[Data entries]

/-- R228, R230, R231: the counter operations. An instruction's add is exact, or faults with counter-overflow; an engine's is pinned
at all ones and sets OVF. BAINIT opens a barrier with the value as it was, CEXPECT adds parties to an open one, and an arrival for
the phase v counts down; the last one adds 1 to the value and begins the next phase; an arrival for v + 1 is early; every other
phase faults. OVF is kept. -/
def Obligations.CounterOperations : Prop :=
  ∀ (k : Counter) (v : Word),
    (k.value.toNat + v.toNat < 2 ^ 64 → k.apply (.add v) = .ok { k with value := k.value + v }) ∧
    (2 ^ 64 ≤ k.value.toNat + v.toNat → k.apply (.add v) = .error 0x20 ∧ (k.engineAdd v.toNat).value = BitVec.allOnes 64 ∧
      pinned (k.engineAdd v.toNat) = true) ∧
    (k.value.toNat + v.toNat < 2 ^ 64 → k.engineAdd v.toNat = { k with value := k.value + v }) ∧
    (v.toNat < 2 ^ 20 → ∃ j, k.apply (.bainit v) = .ok j ∧ j.value = k.value ∧ barrier j 1 0 v.toNat v.toNat ∧
      pinned j = pinned k) ∧
    (2 ^ 20 ≤ v.toNat → k.apply (.bainit v) = .error 0x21) ∧
    (k.mode ≠ 1 ∨ k.next = 0 → k.apply (.expect v) = .error 0x22 ∧ k.apply (.arrive v) = .error 0x22 ∧
      k.apply (.drop v) = .error 0x22) ∧
    (k.mode = 1 → k.next ≠ 0 →
      (k.next + v.toNat < 2 ^ 20 → k.pending + v.toNat < 2 ^ 20 → ∃ j, k.apply (.expect v) = .ok j ∧ j.value = k.value ∧
        barrier j 1 k.early (k.pending + v.toNat) (k.next + v.toNat) ∧ pinned j = pinned k) ∧
      (v.toNat < k.value.toNat → k.apply (.arrive v) = .error 0x22) ∧
      (k.value.toNat + 1 < v.toNat → k.apply (.arrive v) = .error 0x23) ∧
      (v = k.value → 2 ≤ k.pending → ∃ j, k.apply (.arrive v) = .ok j ∧ j.value = k.value ∧
        barrier j 1 k.early (k.pending - 1) k.next ∧ pinned j = pinned k) ∧
      (v = k.value → k.pending = 1 → k.early < k.next → k.value ≠ BitVec.allOnes 64 → ∃ j, k.apply (.arrive v) = .ok j ∧
        j.value = k.value + 1 ∧ barrier j 1 0 (k.next - k.early) k.next ∧ pinned j = pinned k) ∧
      (v.toNat = k.value.toNat + 1 → 1 ≤ k.pending → k.early < k.next → ∃ j, k.apply (.arrive v) = .ok j ∧ j.value = k.value ∧
        barrier j 1 (k.early + 1) k.pending k.next ∧ pinned j = pinned k) ∧
      (v = k.value → 2 ≤ k.pending → ∃ j, k.apply (.drop v) = .ok j ∧ j.value = k.value ∧
        barrier j 1 k.early (k.pending - 1) (k.next - 1) ∧ pinned j = pinned k))

/-- R229 to R231, R233, R234, R249, R251, R253: a counter update at its owner. An admitted one leaves the counter as the operation
makes it, releases every waiter whose threshold the value has reached and disarms the triggers that fire; one that faults, or
that no window admits, changes no counter and sends a negative acknowledgement back; a fired add is pinned instead of refused. A
remote read gives its group the value at the owner, a migrated chunk's load the bytes of its home store under the chunk's own
stores (R191, R242), and a WAITC's arm parks its record there, releases it at once, or gives it to the hall. R236, R237, R254 to
R257, R259, R279, R280, R475: atomics, mailbox operations and messages at their owner, their acknowledgement, and the retries of
what a full queue or a settled halt turned away. What the model chose in it: no VF check where a hall core takes part (DEDUCED
log 61); arms that pass to the hall, and their record (DEDUCED log 74); arrivals of one cc go by their source's rank; which
input a hall core or an engine comes by (DEDUCED log 76); reserved bits of operation records (DEDUCED log 80). -/
def Obligations.EffectsReachTheirOwner : Prop :=
  (∀ (f : Nat) (x : Flight) (s : State) (addr : Word) (core : CoreId) (idx : BitVec 8) (op : CounterOp),
    let k := s.core core
    let old := k.counters[idx.toFin]
    let admitted := core = x.src ∨ ptrSpace addr = 0 ∨ s.admits core 1 (16 * idx.toNat) 16 30 x.src (s.flightVf x) = true
    (effectAt s f x (.counter addr core idx op) → admitted → ∀ new, old.apply op = .ok new →
      ∃ t, exec (.counterUpdateAtOwner f) s = .next t ∧ (t.core core).counters = k.counters.set idx.toFin new ∧
        (t.core core).waiters = k.waiters.filter (fun w => !(w.idx == idx && decide (w.thr.toNat ≤ new.value.toNat))) ∧
        ∀ e : Fin 64, (t.core core).triggers[e].armed =
          (k.triggers[e].armed && !(k.triggers[e].idx == idx && decide (k.triggers[e].thr.toNat ≤ new.value.toNat)))) ∧
    (effectAt s f x (.counter addr core idx op) → admitted → ∀ cause, old.apply op = .error cause →
      ∃ t, exec (.counterUpdateAtOwner f) s = .next t ∧ (t.core core).counters = k.counters ∧
        flying t x.src (nackOf x cause addr)) ∧
    (effectAt s f x (.counter addr core idx op) → ¬ admitted →
      ∃ t, exec (.counterUpdateAtOwner f) s = .next t ∧ (t.core core).counters = k.counters ∧ flying t x.src (nackOf x 0x28 addr)) ∧
    (arrives s f x → x.body = .cread addr idx → core = x.dst →
      let given (v : Word) : GroupResult → GroupResult := filledBy s x (v.setWidth 1024) 4
      let results := (s.seat x.src x.seat).results
      (core = x.src ∨ ptrSpace addr = 0 ∨ s.admits core 1 (16 * idx.toNat) 16 28 x.src (s.flightVf x) = true →
        ∃ t, exec (.counterUpdateAtOwner f) s = .next t ∧ (t.core core).counters = k.counters ∧
          (t.seat x.src x.seat).results = results.map (given old.value)) ∧
      (core ≠ x.src → ptrSpace addr ≠ 0 → s.admits core 1 (16 * idx.toNat) 16 28 x.src (s.flightVf x) = false →
        ∃ t, exec (.counterUpdateAtOwner f) s = .next t ∧ (t.core core).counters = k.counters ∧
          (t.seat x.src x.seat).results = results.map (given (BitVec.allOnes 64)) ∧ flying t x.src (nackOf x 0x28 addr))) ∧
    (∀ places n own form, arrives s f x → x.body = .load places n own form →
      (∀ a ∈ places, (s.core x.dst).poisonIn a n = none) →
      let bytes (a : Nat) : List Byte := (run a n).map (fun i => (assocGet own i).getD ((s.core x.dst).store.get i))
      let gives (v : Vec) (latency : Nat) : Prop := ∃ t, exec (.counterUpdateAtOwner f) s = .next t ∧
        (t.seat x.src x.seat).results = (s.seat x.src x.seat).results.map (filledBy s x v latency)
      (∀ w a, form = .scalar w → places = [a] →
        gives ((if w.toNat % 2 = 0 then sext (bytesToNat (bytes a)) (8 * 2 ^ (w.toNat / 2))
          else zext (bytesToNat (bytes a)) (8 * 2 ^ (w.toNat / 2))).setWidth 1024) 4) ∧
      (∀ a, form = .vector → places = [a] → gives (BitVec.ofNat 1024 (bytesToNat (bytes a))) 6) ∧
      (∀ fmt lanes kept, form = .gather fmt lanes kept → fmt ≤ 10 → n = fmtBits fmt / 8 → lanes.length = places.length → lanes.Nodup →
        ∃ v, gives v 8 ∧
          (∀ (j i a : Nat), lanes[j]? = some i → places[j]? = some a → i < elems fmt → lane v fmt i = bytesToNat (bytes a) % 2 ^ fmtBits fmt) ∧
          ∀ i, i < elems fmt → i ∉ lanes → lane v fmt i = lane kept fmt i)) ∧
    (∀ v, arrives s f x → x.body = .engineAdd addr idx v → core = x.dst → admitted →
      ∃ t, exec (.counterUpdateAtOwner f) s = .next t ∧
        (t.core core).counters = k.counters.set idx.toFin (old.engineAdd v.toNat)) ∧
    (∀ thr r, arrives s f x → x.body = .waitc addr idx thr r → core = x.dst →
      let readable := core = x.src ∨ ptrSpace addr = 0 ∨ s.admits core 1 (16 * idx.toNat) 16 28 x.src (s.flightVf x) = true
      (¬ readable → ∃ t j, exec (.waitcArmAtOwner f) s = .next t ∧ (t.core core).waiters = k.waiters ∧
        t.tickets = s.tickets ++ [j] ∧ j.record = some r) ∧
      (readable → old.value.toNat < thr.toNat →
        ∃ t w, exec (.waitcArmAtOwner f) s = .next t ∧ (t.core core).waiters = k.waiters ++ [w] ∧ w.idx = idx ∧ w.thr = thr ∧
          w.record = r ∧ w.spilled = decide (128 ≤ (k.waiters.filter (fun y => !y.spilled)).length)) ∧
      (readable → thr.toNat ≤ old.value.toNat →
        ∃ t g, exec (.waitcArmAtOwner f) s = .next t ∧ (t.core core).waiters = k.waiters ∧ g ∈ t.flights ∧
          ∃ r', g.body = .record r' ∧ r'.x7 = old.value ∧ r'.cid = r.cid)) ∧
    (∀ e thr rec, effectAt s f x (.trigArm core e idx thr rec) →
      let new : Trigger := { armed := true, idx := idx, thr := thr, record := rec, lid := x.lid }
      ((k.triggers[e.toFin]).armed = false → old.value.toNat < thr.toNat →
        ∃ t, exec (.triggerArmAtOwner f) s = .next t ∧ (t.core core).triggers[e.toFin] = new) ∧
      ((k.triggers[e.toFin]).armed = false → thr.toNat ≤ old.value.toNat →
        ∃ t, exec (.triggerArmAtOwner f) s = .next t ∧ (t.core core).triggers[e.toFin] = { new with armed := false }) ∧
      ((k.triggers[e.toFin]).armed = true → old.value.toNat < thr.toNat →
        ∃ t, exec (.triggerArmAtOwner f) s = .next t ∧ new ∈ (t.core core).hallArms ∧
          (t.core core).triggers[e.toFin].record = (k.triggers[e.toFin]).record)) ∧
    (∀ e, effectAt s f x (.trigDis core e) →
      ∃ t, exec (.triggerArmAtOwner f) s = .next t ∧
        (t.core core).triggers = k.triggers.set e.toFin { k.triggers[e.toFin] with armed := false })) ∧
  (∀ (f : Nat) (x : Flight) (s : State) (core : CoreId),
    let k := s.core core
    (∀ ptr off op v w, effectAt s f x (.lsamo ptr core false off op v w) → op ≤ 7 → op ≠ 1 →
      (core = x.src ∨ ptrSpace ptr = 0 ∨ s.admits core 0 off 8 30 x.src (s.flightVf x) = true) → k.guardedBy off 8 = none →
      (∀ p ∈ k.poison, meets off 8 p (p + 8) = false) → memoriesWf s →
      let old := k.store.word off
      let new : Word :=
        if op = 0 then old + v
        else if op = 2 then (if v.toInt < old.toInt then v else old)
        else if op = 3 then (if old.toInt < v.toInt then v else old)
        else if op = 4 then v
        else if op = 5 then (if old = w then v else old)
        else if op = 6 then old ||| v
        else old &&& v
      ∃ t, exec (.lsamoExecute f) s = .next t ∧ (t.core core).store.word off = new ∧
        (∀ a, a < off ∨ off + 8 ≤ a → (t.core core).store.get a = k.store.get a) ∧ flying t x.src (.deferred x.tag old)) ∧
    (∀ ptr off op v w, effectAt s f x (.lsamo ptr core false off op v w) → op = 1 ∨ op = 8 ∨ op = 9 →
      (core = x.src ∨ ptrSpace ptr = 0 ∨ s.admits core 0 off 4 30 x.src (s.flightVf x) = true) →
      (∀ g, k.guardedBy off 4 = some g → ∃ t, exec (.lsamoExecute f) s = .next t ∧ (t.core core).store = k.store ∧
        flying t x.src (.deferred x.tag (BitVec.allOnes 64)) ∧ flying t x.src (nackOf x 0x11 (BitVec.ofNat 64 g))) ∧
      (k.guardedBy off 4 = none → (∀ p ∈ k.poison, meets off 4 p (p + 8) = false) → memoriesWf s →
        let old := bytesToNat (k.store.bytes off 4)
        let a := v.toNat % 2 ^ 32
        let new := if op = 1 then addF32 old a else (fpMinMax f32 (op == 9) old a).1
        ∃ t, exec (.lsamoExecute f) s = .next t ∧ (t.core core).store.bytes off 4 = natToBytes 4 new ∧
          (∀ a, a < off ∨ off + 4 ≤ a → (t.core core).store.get a = k.store.get a) ∧
          flying t x.src (.deferred x.tag (BitVec.ofNat 64 old)))) ∧
    (∀ ptr off v w, effectAt s f x (.lsamo ptr core true off 10 v w) →
      (core = x.src ∨ ptrSpace ptr = 0 ∨ s.admits core 1 (16 * off) 16 30 x.src (s.flightVf x) = true) →
      let i := (BitVec.ofNat 8 off).toFin
      ∃ t, exec (.lsamoExecute f) s = .next t ∧ (t.core core).counters = k.counters.set i (k.counters[i]).claim.1 ∧
        flying t x.src (.deferred x.tag (k.counters[i]).claim.2)) ∧
    (∀ depth idx expected, effectAt s f x (.mailboxConfig core depth idx expected) →
      ∃ t, exec (.mailboxOperation f) s = .next t ∧
        (t.core core).mailbox = { k := depth, idx := idx, expected := expected, posts := 0, entries := [] }) ∧
    (∀ rank, arrives s f x → x.body = .mbtake rank → core = x.dst →
      ∃ t, exec (.mailboxOperation f) s = .next t ∧ t.cores = s.cores ∧ flying t x.src (.deferred x.tag
        (if rank < k.mailbox.k ∧ rank < k.mailbox.entries.length then k.mailbox.entries.getD rank 0 else BitVec.allOnes 64))) ∧
    (∀ v, effectAt s f x (.mailboxPost core v) → (core = x.src ∨ s.admits core 5 0 8 29 x.src (s.flightVf x) = true) →
      let m := k.mailbox
      ∃ t, exec (.mailboxOperation f) s = .next t ∧
        (t.core core).mailbox = { m with
          posts := min (2 ^ 32 - 1) (m.posts + 1),
          entries := (m.entries.takeWhile (fun e => mailboxAbove e v) ++ v :: m.entries.dropWhile (fun e => mailboxAbove e v)).take
            m.k } ∧
        (m.posts + 1 = m.expected → m.expected < 2 ^ 32 → k.counterHeld core m.idx = false →
          (t.core core).counters = k.counters.set m.idx.toFin ((k.counters[m.idx.toFin]).engineAdd 1))) ∧
    (∀ m, arrives s f x → x.body = .message m → core = x.dst →
      (k.msgq.length < 64 → ∃ t, exec (.messageArrival f) s = .next t ∧ (t.core core).msgq = k.msgq ++ [m] ∧
        ∀ g ∈ t.flights, g.body = .message m → g.id ≠ f) ∧
      (64 ≤ k.msgq.length → ∃ t g, exec (.messageQueueRetry f) s = .next t ∧ (t.core core).msgq = k.msgq ∧
        t.flight f = some g ∧ g.body = .message m ∧ g.due = s.cycle + 2 * s.transit x.src x.dst + 1)) ∧
    (due s f x → x.body = .ack →
      ∃ t, exec (.pathEffectAcknowledgement f) s = .next t ∧ t.openOps = s.openOps.filter (fun o => o.tag != x.tag) ∧
        t.cores = s.cores) ∧
    (due s f x → s.changedCore x = some core → k.lands f = false →
      ∃ t g, exec (.interfaceRetry f) s = .next t ∧ t.cores = s.cores ∧ t.flight f = some g ∧ g.body = x.body ∧
        g.due = s.cycle + x.backoff ∧ g.backoff = min 8192 (2 * x.backoff)))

• **WHAT TO PRODUCE**
Quote, word for word, every line from the top of the entries through the line that holds "(v.toNat = k.value.toNat".

• **OUTPUT FOR THIS EXERCISE**
/-- R228, R230, R231: the counter operations. An instruction's add is exact, or faults with counter-overflow; an engine's is pinned
at all ones and sets OVF. BAINIT opens a barrier with the value as it was, CEXPECT adds parties to an open one, and an arrival for
the phase v counts down; the last one adds 1 to the value and begins the next phase; an arrival for v + 1 is early; every other
phase faults. OVF is kept. -/
def Obligations.CounterOperations : Prop :=
  ∀ (k : Counter) (v : Word),
    (k.value.toNat + v.toNat < 2 ^ 64 → k.apply (.add v) = .ok { k with value := k.value + v }) ∧
    (2 ^ 64 ≤ k.value.toNat + v.toNat → k.apply (.add v) = .error 0x20 ∧ (k.engineAdd v.toNat).value = BitVec.allOnes 64 ∧
      pinned (k.engineAdd v.toNat) = true) ∧
    (k.value.toNat + v.toNat < 2 ^ 64 → k.engineAdd v.toNat = { k with value := k.value + v }) ∧
    (v.toNat < 2 ^ 20 → ∃ j, k.apply (.bainit v) = .ok j ∧ j.value = k.value ∧ barrier j 1 0 v.toNat v.toNat ∧
      pinned j = pinned k) ∧
    (2 ^ 20 ≤ v.toNat → k.apply (.bainit v) = .error 0x21) ∧
    (k.mode ≠ 1 ∨ k.next = 0 → k.apply (.expect v) = .error 0x22 ∧ k.apply (.arrive v) = .error 0x22 ∧
      k.apply (.drop v) = .error 0x22) ∧
    (k.mode = 1 → k.next ≠ 0 →
      (k.next + v.toNat < 2 ^ 20 → k.pending + v.toNat < 2 ^ 20 → ∃ j, k.apply (.expect v) = .ok j ∧ j.value = k.value ∧
        barrier j 1 k.early (k.pending + v.toNat) (k.next + v.toNat) ∧ pinned j = pinned k) ∧
      (v.toNat < k.value.toNat → k.apply (.arrive v) = .error 0x22) ∧
      (k.value.toNat + 1 < v.toNat → k.apply (.arrive v) = .error 0x23) ∧
      (v = k.value → 2 ≤ k.pending → ∃ j, k.apply (.arrive v) = .ok j ∧ j.value = k.value ∧
        barrier j 1 k.early (k.pending - 1) k.next ∧ pinned j = pinned k) ∧
      (v = k.value → k.pending = 1 → k.early < k.next → k.value ≠ BitVec.allOnes 64 → ∃ j, k.apply (.arrive v) = .ok j ∧
        j.value = k.value + 1 ∧ barrier j 1 0 (k.next - k.early) k.next ∧ pinned j = pinned k) ∧
      (v.toNat = k.value.toNat + 1 → 1 ≤ k.pending → k.early < k.next → ∃ j, k.apply (.arrive v) = .ok j ∧ j.value = k.value ∧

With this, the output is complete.